Le fait que les deux pilotes Mercedes F1 s’en plaignent a poussé le clan adverse, Red Bull, à conseiller à l’équipe de simplement relever la garde au sol de sa monoplace, quitte à sacrifier quelques dixièmes. Une solution qui fonctionne sur d’autres monoplaces comme l’Aston Martin, mais pas sur la Mercedes, dont les suspensions rigides empêchent ce type de réglage.

Mais quoi qu’en dise Christian Horner, le problème ne concernait pas que Mercedes, puisque Sainz, Ocon et même Gasly s’en sont plaints, ce dernier craignant de finir sa carrière "en marchant avec une canne". Mais le léger doute que cela provoque dans l’opinion publique suffit à en faire un jeu politique, certaines équipes craignant que Mercedes ne cherche qu’à gagner de la performance.

On peut regretter que la FIA peine à intervenir, afin de mener à minima une enquête complète sur les effets du marsouinage sur les pilotes. L’action de quelques commissaires de la fédération, de spécialistes aéro et de médecins sportifs pourrait suffire pour évaluer rapidement si oui ou non, le marsouinage est un sujet de sécurité. Il faut maintenant espérer que l’on n’attende pas trop longtemps pour le savoir.

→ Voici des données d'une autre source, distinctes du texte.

/-- A system instruction (R393 to R404). In a checked pair the leading group's is held, `dst` awaiting its result, until
the trailing group has issued the same one; the masks and operand words are compared, and it acts once, for both (R170,
R172). `ends`: the group goes no further than its clause before that. `f` acts for an empty E too. -/
def State.together (s : State) (gd : Guard) (ends : Bool) (dst : Group → Dst) (ops : Mask → Group → List Word64)
    (f : Mask → State → Res State) : Host.Outcome State Fault Refusal :=
  s.guarded gd fun e =>
  let g := s.focus
  match f e s with
  | .error st => s.stopped e st
  | .ok t =>
    match g.role with
    | .single => .next t.advance
    | .leading _ =>
      if !g.holdRoom then .next s
      else
        let o := { g.freshOp .none (.sys ends) e with held := true, words := ops e g, dst := if e = 0 then .none else dst g }
        .next { s with focus := { g.nextId with pend := g.pend ++ [o] } }.advance
    | .trailing p =>
      match s.group p with
      | none => .next t.advance
      | some lead =>
        match lead.heldFor g.nextOp with
        | .error st => s.stopped e st
        | .ok none => .next (s.mismatch e g.position.2 0)
        | .ok (some x) =>
          let o := { g.freshOp .none (.sys ends) e with words := ops e g }
          match firstDiff x.compared o.compared with
          | some (a, b) => .next (s.mismatch e a b)
          | none =>
            let lead' := { lead with pend := lead.pend.filter fun y => y.id != x.id }
            let u := { s with focus := lead'.lend g, others := g.nextId :: s.others.filter fun y => y.id != p }
            match f e u with
            | .error st => s.stopped e st
            | .ok v => .next (({ v with focus := lead'.regain v.focus g.nextOp }.focusOn g.id).advance)

/-- A held operation is released: it counts as issued now, clears its presence bits, and is gone where it leaves nothing
outstanding (R162, R170, R261). -/
def State.unhold (s : State) (g : Nat) (o : Op) : State :=
  (s.mapGroup g fun y => { y with pend :=
    (y.pend.map fun z => if z.id == o.id then { z with held := false } else z).filter fun z =>
      !(z.id == o.id && z.cls == .none) }).absent1 o.clears

/-- An instruction whose operations a checked pair performs once (R170): the leading group's are held, the trailing group
makes the same checks and compares. `f` acts for an empty E too, and `ops` gives the operand words. -/
def State.paired (s : State) (gd : Guard) (ops : Mask → Group → List Word64) (f : Mask → State → Res State) :
    Host.Outcome State Fault Refusal :=
  s.guarded gd fun e =>
  let g := s.focus
  match f e s with
  | .error st => s.stopped e st
  | .ok t =>
    match g.role with
    | .single => .next t.advance
    | .leading _ =>
      if t.focus.nextOp = g.nextOp then .next t.advance
      else if !g.holdRoom then .next s
      else
        let hold (o : Op) : Op := if g.nextOp ≤ o.id then { o with held := true, words := ops e g } else o
        .next { t with focus := { t.focus with pend := t.focus.pend.map hold } }.advance
    | .trailing p =>
      if t.focus.nextOp = g.nextOp then .next s.advance
      else
        match s.group p with
        | none => .next t.advance
        | some lead =>
          match lead.heldFor g.nextOp with
          | .error st => s.stopped e st
          | .ok none => .next (s.mismatch e g.position.2 0)
          | .ok (some x) =>
            let o := { g.freshOp .none (.sys false) e with words := ops e g }
            match firstDiff x.compared o.compared with
            | some (a, b) => .next (s.mismatch e a b)
            | none =>
              .next ({ s with focus := { g.nextId with cpys := t.focus.cpys, rrots := t.focus.rrots } }.unhold p x).advance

Mercedes F1 ne confirme pas ses progrès

Avant le week-end, Russell nous avait confié en exclusivité que Mercedes F1 espérait valider dans la longue ligne droite la disparition du marsouinage entrevue à Monaco, mais surtout à Barcelone. Malheureusement, il n’en a rien été, et l’on a vu la W13 talonner plus que jamais dans les 2,2 km de pleine charge. Cela implique également les virages qui se négocient à fond et mènent sur la ligne droite de 1,6 km, dans lesquels Hamilton a failli perdre le contrôle de sa monoplace, ce qui aurait pu mener à un accident très violent (voir vidéo ci-dessous).

La W13 va mieux qu’avant sur certains circuits, c’était indéniable en Espagne, mais les tracés bosselés sur lesquels ses suspensions rigides n’encaissent pas les irrégularités de l’asphalte font réapparaître rapidement le phénomène de marsouinage. L’équipe de Brackley a encore du pain sur la planche pour rattraper les deux top teams, car elle peinait plutôt, ce week-end, à se défaire des AlphaTauri.